The collaborative spirit is powerful throughout Little Darkness. Emboldened by a shared desire to evolve from the more traditional recording process they employed on their debut, London and Finn utilized their deep interest, and knowledge, of how records are made, stemming largely from Finn’s day job as an engineer at Flora Recording & Playback, where Martine (R.E.M., The Decemberists, Sufjan Stevens, case/lang/veirs) and the band recorded and produced the album.
“A big goal in making the record was let’s not have instruments that just sound like those instruments,” Finn explains. “Let’s try to push the studio as an instrument and get really unique sounds.”
Sonically, London and Finn found a muse in the loop-based records of hip-hop artists like Kanye West, Kendrick Lamar and even Fiona Apple. At the time he was writing songs for the record, London was living in an apartment, precipitating the need to record things quietly.
“That was a big part of the reason we used drum loops,” London says.
“I don’t think there’s a drop of vocal reverb on the whole record,” Finn adds. “All the vocals are blown up and in your face. It’s very aggressive sounding, more so than I think the previous record was. So much of it was trying to think less of us as a rock band, and to make a record that sounds like a rock band scratching all the itches.”
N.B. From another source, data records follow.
include counted in
theorem countedPulse_opens (sides : s.sideInReset i = false) (closed : (s.crossing i c).open_ = false) :
    countedPulse s i c =
      s.setCrossing i c { s.crossing i c with open_ := true, received := (s.crossing i c).received + 1 } := by
  simp only [countedPulse, counted, sides, closed, ne_eq, not_true_eq_false, decide_false, Bool.or_self, Bool.false_eq_true,
    if_false, Bool.not_false, if_true]

include counted open_ in
theorem countedPulse_counts (sides : s.sideInReset i = false) (room : (s.crossing i c).pending < 65535) :
    countedPulse s i c = s.setCrossing i c { s.crossing i c with pending := (s.crossing i c).pending + 1 } := by
  simp only [countedPulse, counted, sides, open_, room, ne_eq, not_true_eq_false, decide_false, Bool.or_self,
    Bool.false_eq_true, if_false, Bool.not_true, if_true]

include counted open_ in
theorem countedPulse_saturates (sides : s.sideInReset i = false) (full : 65535 ≤ (s.crossing i c).pending) :
    countedPulse s i c = (s.setCrossing i c { s.crossing i c with sat := true }).eventSup
      Reg.XNG_INT_STATUS_SAT Reg.XNG_INT_EN_SAT := by
  simp only [countedPulse, counted, sides, open_, Nat.not_lt.mpr full, ne_eq, not_true_eq_false, decide_false, Bool.or_self,
    Bool.false_eq_true, if_false, Bool.not_true]

theorem coalescedPulse_of_open (coalesced : crossingKind i c = some 1) (sides : s.sideInReset i = false) :
    coalescedPulse s i c = s.setCrossing i c { s.crossing i c with pending := 1, open_ := true } := by
  simp only [coalescedPulse, coalesced, sides, ne_eq, not_true_eq_false, decide_false, Bool.or_self, Bool.false_eq_true,
    if_false]

include counted open_ in
theorem crossingAck_of_counted : crossingAck s i c = s.setCrossing i c
    (if (s.crossing i c).pending = 0 then { s.crossing i c with open_ := false }
      else { s.crossing i c with pending := 0, received := (s.crossing i c).received + (s.crossing i c).pending }) := by
  simp only [crossingAck, counted, open_, Bool.not_true, Bool.false_eq_true, if_false]
  split <;> rfl

include open_ in
theorem crossingAck_of_coalesced (coalesced : crossingKind i c = some 1) : crossingAck s i c = s.setCrossing i c
    { s.crossing i c with pending := 0, open_ := false, received := (s.crossing i c).received + 1 } := by
  simp only [crossingAck, coalesced, open_, Bool.not_true, Bool.false_eq_true, if_false]

end Islands

/-- Settles O26: each clause is the branch of its operation on the island's or the crossing's state. -/
theorem clocksAndCrossingsOfTheIslands : Obligations.ClocksAndCrossingsOfTheIslands := by
  unfold Obligations.ClocksAndCrossingsOfTheIslands
  intro s p isl i j ch v c
  refine ⟨fun sup => served_of_hostCmd rfl fun may => ?isl, fun released inReset selected => ?leave, fun runs => ?stop,
    fun stopped noLink => ?back, fun counted sides closed => ?opens, fun counted sides open_ room => ?counts,
    fun counted sides open_ full => ?saturates, fun coalesced sides => ?coalesced, fun counted open_ => ?ack,
    fun coalesced open_ => ?ackCoalesced⟩
  case isl => exact xngIslReset_of_sup may.pageAt sup
  case leave => exact runs_of_row rfl (islandLeaveReset_of_selected released inReset selected)
  case stop => exact runs_of_row rfl (clockStop_of_running j.isLt runs)
  case back => exact runs_of_row rfl (clockReturn_of_no_link j.isLt stopped noLink)
  case opens => exact runs_of_row rfl (countedPulse_opens counted sides closed)
  case counts => exact runs_of_row rfl (countedPulse_counts counted open_ sides room)
  case saturates => exact runs_of_row rfl (countedPulse_saturates counted open_ sides full)
  case coalesced => exact runs_of_row rfl (coalescedPulse_of_open coalesced sides)
  case ack => exact runs_of_row rfl (crossingAck_of_counted counted open_)
  case ackCoalesced => exact runs_of_row rfl (crossingAck_of_coalesced open_ coalesced)

end Sys2Proof
end

section
/-! The commands of the ports, the lanes and the slices (Chapters 3, 14 and 18). -/

namespace Sys2Proof

open Machine

/-! ### Links -/

section Links

variable {s u : State} {now src speed fec : Nat}

/-- Port src of state u with its lanes trained and its speed set: the state in which a link that comes up is seen. -/
def portSped (u : State) (src speed fec : Nat) : State :=
  let w := (u.setPhy src true).setLanes src 2
  let x := if w.bridgeRuns then
      w.setAll [(Reg.EDG_PORT_MODE, src, 0, (bridgeMode speed fec).1), (Reg.EDG_PORT_FEC, src, 0, (bridgeMode speed fec).2)]
    else if w.imageRuns then w else w.setFld Reg.EDG_PORT_FEC src 0 fec
  x.setFld Reg.SLU_PORT_SPEED src 0 speed

theorem linkUp_of_down (released : (s.upTo now).boot.held = false) (down : (s.upTo now).edg.phy.contains src = false)
    (island : src < 32 → (s.upTo now).islandInReset (src / 8) = false)
    (tries : src < 32 → (s.upTo now).bridgeRuns = true → ((s.upTo now).bridgeSpeeds src).contains speed = true) :
    linkUp s now src speed fec = (s.upTo now).linkComesUp src speed fec := by
  have reset : (decide (src < 32) && (s.upTo now).islandInReset (src / 8)) = false := by
    by_cases port : src < 32
    · rw [island port, Bool.and_false]
    · rw [decide_eq_false port, Bool.false_and]
  have speed_ : (decide (src < 32) && (s.upTo now).bridgeRuns && !((s.upTo now).bridgeSpeeds src).contains speed) = false := by
    by_cases port : src < 32
    · cases bridge : (s.upTo now).bridgeRuns
      · rw [Bool.and_false, Bool.false_and]
      · rw [tries port bridge, Bool.not_true, Bool.and_false]
    · rw [decide_eq_false port, Bool.false_and, Bool.false_and]
  simp only [linkUp, released, down, reset, speed_, Bool.or_self, Bool.false_eq_true, if_false]

/-- Under the fallback bridge a link at a speed that its port does not try stays down. -/
theorem linkUp_of_other_speed (port : src < 32) (bridge : (s.upTo now).bridgeRuns = true)
    (other : ((s.upTo now).bridgeSpeeds src).contains speed = false) : linkUp s now src speed fec = s.upTo now := by
  simp only [linkUp, port, bridge, other, decide_true, Bool.not_false, Bool.and_self, Bool.or_true, if_true]

/-- What follows the speed of a port that comes up. -/
theorem linkComesUp_of_port (port : src < 32) : u.linkComesUp src speed fec =
    (let v := portSped u src speed fec
     let y := v.startVerify src
     let r := if y.isPlug src then y.plugBack src else (true, y)
     let z : State := { r.2 with hst := { r.2.hst with eoeDown := r.2.hst.eoeDown.filter fun e => r.2.bindOf e.1 != 16 + src } }
     if v.bridgeRuns then ((v.setLink src true).bridgeLinkChange src).linkChange
     else if !v.imageRuns || !v.portExists src then v
     else (if r.1 && !(z.macsec src).exhausted then z.setLink src true else z).linkChange) := by
  simp only [State.linkComesUp, port, if_true]
  rfl

theorem linkComesUp_of_bridge (port : src < 32) (bridge : (portSped u src speed fec).bridgeRuns = true) :
    u.linkComesUp src speed fec = (((portSped u src speed fec).setLink src true).bridgeLinkChange src).linkChange := by
  simp only [linkComesUp_of_port port, bridge, if_true]

theorem linkComesUp_of_image {y z : State} (port : src < 32) (sped : y = (portSped u src speed fec).startVerify src)
    (bridge : (portSped u src speed fec).bridgeRuns = false) (image : (portSped u src speed fec).imageRuns = true)
    (exists_ : (portSped u src speed fec).portExists src = true) (fixed : y.isPlug src = false)
    (hosts : z = { y with hst := { y.hst with eoeDown := y.hst.eoeDown.filter fun e => y.bindOf e.1 != 16 + src } }) :
    u.linkComesUp src speed fec = (if (z.macsec src).exhausted then z else z.setLink src true).linkChange := by
  subst sped
  simp only [linkComesUp_of_port port, bridge, image, exists_, fixed, Bool.not_true, Bool.or_self, Bool.false_eq_true,
    if_false, Bool.true_and, ← hosts]
  cases (z.macsec src).exhausted <;> rfl

theorem linkComesUp_of_segment {g : Nat} : u.linkComesUp (32 + g) speed fec =
    (let w := (u.setPhy (32 + g) true).setFld Reg.EDG_T1S_LINK g 0 1
     let x := if w.bridgeRuns then w.bridgeLinkChange (32 + g) else w
     (if x.isPlug (32 + g) then (x.plugBack (32 + g)).2 else x).linkChange) := by
  simp only [State.linkComesUp, Nat.not_lt.mpr (Nat.le_add_right 32 g), if_false, Nat.add_sub_cancel_left]

theorem portLinkDown_of_bridge {v : State} (cause : Nat) (port : src < 32) (up : (s.upTo now).edg.phy.contains src = true)
    (down : v = (((s.upTo now).setPhy src false).setLanes src 0).setFld Reg.EDG_PORT_CAUSE src 0 cause)
    (bridge : v.bridgeRuns = true) :
    portLinkDown s now src cause = ((v.setLink src false).bridgeLinkChange src).linkChange := by
  subst down
  simp only [portLinkDown, up, port, bridge, Bool.not_true, Bool.false_eq_true, if_false, if_true]

theorem portLinkDown_of_image {v : State} (cause : Nat) (port : src < 32) (up : (s.upTo now).edg.phy.contains src = true)
    (down : v = (((s.upTo now).setPhy src false).setLanes src 0).setFld Reg.EDG_PORT_CAUSE src 0 cause)
    (bridge : v.bridgeRuns = false) (image : v.imageRuns = true) :
    portLinkDown s now src cause = if (v.eoePortDown src).isPlug src then ((v.eoePortDown src).plugLost src 4).linkChange
      else (((v.eoePortDown src).setLink src false).portLinkLost src).linkChange := by
  subst down
  simp only [portLinkDown, up, port, bridge, image, Bool.not_true, Bool.false_eq_true, if_false, if_true]

theorem portLinkDown_of_segment {g : Nat} (cause : Nat) (up : (s.upTo now).edg.phy.contains (32 + g) = true) :
    portLinkDown s now (32 + g) cause =
    (let v := ((s.upTo now).setPhy (32 + g) false).setFld Reg.EDG_T1S_LINK g 0 0
     let x := if v.bridgeRuns then v.bridgeLinkChange (32 + g) else v
     (if x.isPlug (32 + g) then x.plugLost (32 + g) 4 else x).linkChange) := by
  simp only [portLinkDown, up, Nat.not_lt.mpr (Nat.le_add_right 32 g), Bool.not_true, Bool.false_eq_true, if_false,
    Nat.add_sub_cancel_left]

end Links

/-! ### Ports -/

section Ports

variable {s : State} {p pn : Nat}

theorem autoNegTimeout_of_bridge_port (bridge : s.bridgeRuns = true) (port : s.isBridgePort p = true)
    (down : s.edg.phy.contains p = false) :
    autoNegTimeout s p = { s with edg := { s.edg with parallel := insertRising p s.edg.parallel } } := by
  simp only [autoNegTimeout, bridge, port, down, Bool.not_false, Bool.and_self, if_true]

theorem preemptVerifyTimeout_of_verifying (verifies : s.fld Reg.EDG_PORT_VERIFY p 0 = 1) : preemptVerifyTimeout s p =
    (let n := SMap.get s.edg.verifyTries p 0 + 1
     let v : State := { s with edg := { s.edg with verifyTries := SMap.set s.edg.verifyTries p n } }
     if n < 3 then v
     else (v.setFld Reg.EDG_PORT_VERIFY p 0 3).eventSup Reg.EDG_INT_STATUS_VERIFY_FAIL Reg.EDG_INT_EN_VERIFY_FAIL) := by
  simp only [preemptVerifyTimeout, verifies, ne_eq, not_true_eq_false, if_false]

theorem macsecSaInstall_of_receive (xpn : Bool) (image : s.imageRuns = true) : macsecSaInstall s p true xpn pn =
    { s with edg := { s.edg with macsec := SMap.set s.edg.macsec p { s.macsec p with rxNext := pn } } } := by
  simp only [macsecSaInstall, image, Bool.not_true, Bool.false_eq_true, if_false, if_true]

/-- State s with a new transmit association of port p. -/
def withTxSa (s : State) (p : Nat) (xpn : Bool) (pn : Nat) : State :=
  { s with edg := { s.edg with
    macsec := SMap.set s.edg.macsec p { s.macsec p with installed := true, xpn := xpn, pn := pn, exhausted := false } } }

theorem macsecSaInstall_of_transmit {xpn : Bool} (image : s.imageRuns = true)
    (same : ((s.macsec p).exhausted && (withTxSa s p xpn pn).edg.phy.contains p) = false) :
    macsecSaInstall s p false xpn pn = withTxSa s p xpn pn := by
  simp only [withTxSa] at same ⊢
  simp only [macsecSaInstall, image, same, Bool.not_true, Bool.false_eq_true, if_false]

/-- New numbers let a port that had none left, and whose link is up, send again. -/
theorem macsecSaInstall_of_exhausted {xpn : Bool} (image : s.imageRuns = true)
    (resumes : ((s.macsec p).exhausted && (withTxSa s p xpn pn).edg.phy.contains p) = true)
    (fixed : ((withTxSa s p xpn pn).isPlug p && ((withTxSa s p xpn pn).unplugOf p).isSome) = false) :
    macsecSaInstall s p false xpn pn = ((withTxSa s p xpn pn).setLink p true).linkChange := by
  simp only [withTxSa] at resumes fixed ⊢
  simp only [macsecSaInstall, image, resumes, fixed, Bool.not_true, Bool.false_eq_true, if_false, if_true]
On the sprawling mid-record track “Going Down The Wrong Way,” London and Finn kick up the gain for a blown-out drum loop that propels the urgency of a tune documenting the demise of trust. It’s a huge, cascading song heightened by London’s gruff baritone and a dizzying wall of melodic accoutrement. Beefed up by strings, synths and stylophone, the relatively upbeat, though still bleary-eyed rocker “Tunnels and Trains” highlights London’s spontaneous prose, as well as his and Finn’s abilities to pick up the paces along with the pieces.
There remains no doubt that Little Darkness was a labor of real love for The Domestics. The personal turmoil London and Finn were enduring around the time of its creation is decidedly in the rearview, even if the fruits of those darker times are now finally seeing the light of day. The surrealness of those long hours, and the year-plus since the completion of the record, is finally catching up to them, it seems.
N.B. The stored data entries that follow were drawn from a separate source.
-- ==== Sys2Proof/Laws/Memory.lean ====
section
/-! SUPPORT. The laws of byte stores: read after write, and every operation keeps the canonical form. -/

namespace Sys2Proof.Machine

theorem Memory.read_write (m : Memory) (a : Nat) (b : Byte) (x : Nat) :
    (Memory.write m a b).read? x = if x = a then some b else m.read? x := by
  induction m with
  | nil => simp [Memory.write, Memory.read?]
  | cons c m ih =>
    obtain ⟨k, v⟩ := c
    unfold Memory.write
    split
    · simp [Memory.read?]
    · split
      · simp [Memory.read?]; grind
      · simp only [Memory.read?, ih]; grind

/-- Where a stored address comes from. -/
theorem Memory.mem_write {m : Memory} {a : Nat} {b : Byte} {c : Host.Cell} (h : c ∈ Memory.write m a b) :
    c = (a, b) ∨ c ∈ m := by
  induction m with
  | nil => simpa [Memory.write] using h
  | cons d m ih =>
    obtain ⟨k, v⟩ := d
    unfold Memory.write at h
    split at h
    · simpa using h
    · split at h
      · simp at h; grind
      · simp at h; grind

theorem Memory.write_wf {m : Memory} (h : m.wf) (a : Nat) (b : Byte) : (Memory.write m a b).wf := by
  induction m with
  | nil => simp [Memory.write, Memory.wf]
  | cons c m ih =>
    obtain ⟨k, v⟩ := c
    simp only [Memory.wf, List.pairwise_cons] at h ih ⊢
    unfold Memory.write
    split
    · simp only [List.pairwise_cons]; grind
    · split
      · simp only [List.pairwise_cons]; grind
      · simp only [List.pairwise_cons]
        refine ⟨fun d hd => ?_, ih h.2⟩
        rcases Memory.mem_write hd with rfl | hd
        · simp; omega
        · exact h.1 d hd

theorem State.reset_memory_wf : State.reset.imem.wf ∧ State.reset.omem.wf ∧ State.reset.buf.wf := by
  simp [State.reset, Memory.wf]

/-- Every store of the state keeps its canonical form through each operation that writes one. -/
theorem State.emit_omem_wf {s : State} (h : s.omem.wf) (b : Byte) : (s.emit b).omem.wf := Memory.write_wf h _ _

theorem State.emitAll_omem_wf {s : State} (h : s.omem.wf) (bs : List Byte) : (s.emitAll bs).omem.wf := by
  induction bs generalizing s with
  | nil => exact h
  | cons b bs ih => exact ih (State.emit_omem_wf h b)

theorem State.append_buf_wf {s : State} (h : s.buf.wf) (b : Byte) : (s.append b).buf.wf := Memory.write_wf h _ _

/-- The addresses that a packet's bytes list: those listed before, and those from OLEN up. -/
theorem State.mem_emitAll_omem {s : State} {bs : List Byte} {c : Host.Cell} (h : c ∈ (s.emitAll bs).omem) :
    c ∈ s.omem ∨ (s.olen ≤ c.1 ∧ c.1 < s.olen + bs.length) := by
  induction bs generalizing s with
  | nil => exact .inl h
  | cons b bs ih =>
    rcases ih h with h | h
    · rcases Memory.mem_write h with rfl | h
      · right; simp
      · exact .inl h
    · right; simp at h ⊢; omega

theorem State.append_bufByte (s : State) (b : Byte) (i : Nat) :
    (s.append b).bufByte i = if i = s.blen.toNat then b else s.bufByte i := by
  simp only [State.bufByte, State.append_buf, Memory.read_write, State.append_epoch]
  split <;> simp

end Sys2Proof.Machine
end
“While we were recording, I was still living with my ex,” says London of those long days. “I couldn’t move out until after the record was done, so I would come back home to sleep on the couch. I wasn’t necessarily pumped to leave the studio.”
“Despite all that stuff,” Finn says, “it was so much more rewarding than the first record. I felt like every day when we were leaving, there was affirmation that we were doing the right thing.”